=== Problem details ===
Check each line of the material below for the word "clear". Say how many lines have it, and nothing else.

=== Dataset ===
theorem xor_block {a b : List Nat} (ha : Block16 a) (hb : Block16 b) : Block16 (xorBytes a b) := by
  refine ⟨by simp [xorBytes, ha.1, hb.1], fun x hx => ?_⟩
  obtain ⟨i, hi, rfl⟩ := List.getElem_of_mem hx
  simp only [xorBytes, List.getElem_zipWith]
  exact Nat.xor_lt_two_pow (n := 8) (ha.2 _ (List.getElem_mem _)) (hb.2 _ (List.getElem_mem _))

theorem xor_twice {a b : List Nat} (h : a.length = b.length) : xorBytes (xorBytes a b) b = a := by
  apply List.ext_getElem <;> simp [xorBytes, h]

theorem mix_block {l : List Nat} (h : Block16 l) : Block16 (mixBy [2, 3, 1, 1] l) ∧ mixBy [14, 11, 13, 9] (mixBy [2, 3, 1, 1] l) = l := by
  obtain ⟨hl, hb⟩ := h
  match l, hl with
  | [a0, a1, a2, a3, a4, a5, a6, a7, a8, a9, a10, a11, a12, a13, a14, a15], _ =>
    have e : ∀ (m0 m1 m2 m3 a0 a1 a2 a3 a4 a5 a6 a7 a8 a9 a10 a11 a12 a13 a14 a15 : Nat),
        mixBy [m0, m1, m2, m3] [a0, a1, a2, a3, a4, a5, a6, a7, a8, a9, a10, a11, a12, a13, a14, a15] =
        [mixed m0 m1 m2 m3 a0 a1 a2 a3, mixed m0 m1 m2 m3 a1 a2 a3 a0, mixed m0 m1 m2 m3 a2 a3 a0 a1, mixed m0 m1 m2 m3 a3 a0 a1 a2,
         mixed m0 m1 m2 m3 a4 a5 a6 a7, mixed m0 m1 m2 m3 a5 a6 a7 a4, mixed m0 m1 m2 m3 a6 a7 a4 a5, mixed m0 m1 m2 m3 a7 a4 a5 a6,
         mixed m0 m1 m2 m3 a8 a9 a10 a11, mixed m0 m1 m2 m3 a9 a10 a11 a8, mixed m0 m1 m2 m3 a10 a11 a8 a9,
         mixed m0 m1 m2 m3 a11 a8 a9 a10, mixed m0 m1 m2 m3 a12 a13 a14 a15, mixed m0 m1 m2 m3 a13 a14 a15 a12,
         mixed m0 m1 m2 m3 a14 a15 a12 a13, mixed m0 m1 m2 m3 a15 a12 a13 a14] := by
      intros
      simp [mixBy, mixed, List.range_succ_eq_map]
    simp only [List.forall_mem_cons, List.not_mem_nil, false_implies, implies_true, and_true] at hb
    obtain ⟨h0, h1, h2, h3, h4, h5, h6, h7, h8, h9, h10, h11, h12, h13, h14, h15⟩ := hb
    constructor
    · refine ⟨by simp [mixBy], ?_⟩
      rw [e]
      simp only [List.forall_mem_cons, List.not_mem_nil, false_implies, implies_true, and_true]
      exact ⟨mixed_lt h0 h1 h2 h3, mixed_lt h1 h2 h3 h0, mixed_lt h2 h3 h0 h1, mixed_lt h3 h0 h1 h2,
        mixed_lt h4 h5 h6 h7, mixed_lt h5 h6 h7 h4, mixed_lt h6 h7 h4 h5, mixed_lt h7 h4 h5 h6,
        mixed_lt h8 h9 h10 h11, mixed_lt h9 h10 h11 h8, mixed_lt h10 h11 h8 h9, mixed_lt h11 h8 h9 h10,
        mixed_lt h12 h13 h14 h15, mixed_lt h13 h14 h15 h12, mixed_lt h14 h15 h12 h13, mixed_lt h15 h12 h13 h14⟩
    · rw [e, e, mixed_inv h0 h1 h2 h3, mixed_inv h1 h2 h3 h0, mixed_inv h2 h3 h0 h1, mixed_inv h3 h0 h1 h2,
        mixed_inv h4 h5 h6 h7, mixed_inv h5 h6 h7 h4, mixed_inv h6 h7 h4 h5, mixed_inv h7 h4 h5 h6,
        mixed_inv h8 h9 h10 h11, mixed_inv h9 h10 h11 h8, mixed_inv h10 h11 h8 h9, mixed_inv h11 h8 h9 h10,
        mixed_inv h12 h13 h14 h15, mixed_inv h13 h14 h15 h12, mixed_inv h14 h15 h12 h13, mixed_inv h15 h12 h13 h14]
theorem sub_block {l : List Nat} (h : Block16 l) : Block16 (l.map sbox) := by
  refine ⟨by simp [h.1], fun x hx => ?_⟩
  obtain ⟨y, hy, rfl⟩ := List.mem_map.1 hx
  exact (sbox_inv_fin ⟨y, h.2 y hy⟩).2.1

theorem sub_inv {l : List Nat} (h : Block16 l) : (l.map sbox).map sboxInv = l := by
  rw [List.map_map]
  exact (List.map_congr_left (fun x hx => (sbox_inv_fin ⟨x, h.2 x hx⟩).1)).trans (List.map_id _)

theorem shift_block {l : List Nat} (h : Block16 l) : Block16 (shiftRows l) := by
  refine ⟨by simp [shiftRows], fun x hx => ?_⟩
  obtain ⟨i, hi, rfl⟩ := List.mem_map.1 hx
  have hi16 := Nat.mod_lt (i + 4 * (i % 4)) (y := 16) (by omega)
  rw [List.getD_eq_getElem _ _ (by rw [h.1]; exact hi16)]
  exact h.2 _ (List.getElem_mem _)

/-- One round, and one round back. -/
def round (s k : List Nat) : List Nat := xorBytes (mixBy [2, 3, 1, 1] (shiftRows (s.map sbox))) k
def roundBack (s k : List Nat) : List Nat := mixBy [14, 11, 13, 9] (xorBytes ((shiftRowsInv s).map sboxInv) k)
==
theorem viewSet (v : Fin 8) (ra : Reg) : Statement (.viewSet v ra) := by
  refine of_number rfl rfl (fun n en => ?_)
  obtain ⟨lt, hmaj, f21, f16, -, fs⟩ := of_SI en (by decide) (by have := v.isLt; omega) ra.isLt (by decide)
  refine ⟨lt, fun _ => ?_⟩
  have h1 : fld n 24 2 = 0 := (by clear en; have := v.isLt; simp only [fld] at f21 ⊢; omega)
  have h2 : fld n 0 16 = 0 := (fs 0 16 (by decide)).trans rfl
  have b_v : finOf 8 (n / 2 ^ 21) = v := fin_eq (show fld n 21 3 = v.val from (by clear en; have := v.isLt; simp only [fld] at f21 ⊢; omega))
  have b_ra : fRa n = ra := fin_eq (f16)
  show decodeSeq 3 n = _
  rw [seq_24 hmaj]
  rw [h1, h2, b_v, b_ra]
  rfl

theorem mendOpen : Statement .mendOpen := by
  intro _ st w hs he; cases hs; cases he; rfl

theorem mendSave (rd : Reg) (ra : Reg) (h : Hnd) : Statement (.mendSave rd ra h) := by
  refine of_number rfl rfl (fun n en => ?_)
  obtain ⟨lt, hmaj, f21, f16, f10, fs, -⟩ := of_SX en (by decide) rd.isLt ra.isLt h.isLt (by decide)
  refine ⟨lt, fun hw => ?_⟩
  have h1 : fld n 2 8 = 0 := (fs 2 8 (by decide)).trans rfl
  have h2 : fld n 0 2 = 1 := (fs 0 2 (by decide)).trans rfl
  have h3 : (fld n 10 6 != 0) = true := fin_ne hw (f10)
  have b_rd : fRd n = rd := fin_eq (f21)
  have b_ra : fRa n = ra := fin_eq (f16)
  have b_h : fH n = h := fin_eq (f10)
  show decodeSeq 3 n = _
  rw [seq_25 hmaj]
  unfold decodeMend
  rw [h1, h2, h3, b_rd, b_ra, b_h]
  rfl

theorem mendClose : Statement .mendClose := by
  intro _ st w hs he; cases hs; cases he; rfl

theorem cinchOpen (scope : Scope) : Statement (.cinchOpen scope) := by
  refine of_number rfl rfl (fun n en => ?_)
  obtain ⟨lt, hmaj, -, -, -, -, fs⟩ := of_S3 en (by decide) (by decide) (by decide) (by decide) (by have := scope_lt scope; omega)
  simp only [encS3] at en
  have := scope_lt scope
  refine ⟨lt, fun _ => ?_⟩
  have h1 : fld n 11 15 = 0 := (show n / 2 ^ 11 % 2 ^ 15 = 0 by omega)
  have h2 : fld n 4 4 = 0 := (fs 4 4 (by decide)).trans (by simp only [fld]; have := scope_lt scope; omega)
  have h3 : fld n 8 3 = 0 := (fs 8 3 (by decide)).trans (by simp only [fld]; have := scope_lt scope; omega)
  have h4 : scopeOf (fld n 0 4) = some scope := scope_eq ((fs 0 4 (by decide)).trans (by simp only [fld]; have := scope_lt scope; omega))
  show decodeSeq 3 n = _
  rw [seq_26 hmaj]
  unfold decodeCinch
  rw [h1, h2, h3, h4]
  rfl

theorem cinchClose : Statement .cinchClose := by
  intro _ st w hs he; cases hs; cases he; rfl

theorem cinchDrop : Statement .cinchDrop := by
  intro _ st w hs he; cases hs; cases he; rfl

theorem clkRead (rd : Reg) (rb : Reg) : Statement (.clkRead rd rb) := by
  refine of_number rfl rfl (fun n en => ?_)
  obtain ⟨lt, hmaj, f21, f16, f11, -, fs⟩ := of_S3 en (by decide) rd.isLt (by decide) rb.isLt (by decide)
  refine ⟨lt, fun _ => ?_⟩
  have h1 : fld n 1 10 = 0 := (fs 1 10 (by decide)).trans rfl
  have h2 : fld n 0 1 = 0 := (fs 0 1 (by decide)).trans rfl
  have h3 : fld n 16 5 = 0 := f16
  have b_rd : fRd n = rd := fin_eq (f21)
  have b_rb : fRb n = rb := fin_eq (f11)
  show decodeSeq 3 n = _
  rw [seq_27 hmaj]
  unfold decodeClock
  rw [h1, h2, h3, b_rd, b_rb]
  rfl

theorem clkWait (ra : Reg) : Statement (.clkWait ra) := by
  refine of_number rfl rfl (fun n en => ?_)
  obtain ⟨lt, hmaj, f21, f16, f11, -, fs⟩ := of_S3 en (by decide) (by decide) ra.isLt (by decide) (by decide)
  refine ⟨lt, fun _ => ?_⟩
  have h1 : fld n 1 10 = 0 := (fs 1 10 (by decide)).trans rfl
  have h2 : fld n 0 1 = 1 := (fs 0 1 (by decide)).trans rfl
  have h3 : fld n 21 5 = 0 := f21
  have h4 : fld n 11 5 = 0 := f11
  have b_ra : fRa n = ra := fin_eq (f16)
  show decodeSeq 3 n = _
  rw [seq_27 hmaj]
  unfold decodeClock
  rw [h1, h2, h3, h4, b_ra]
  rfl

=== Task solution ===
2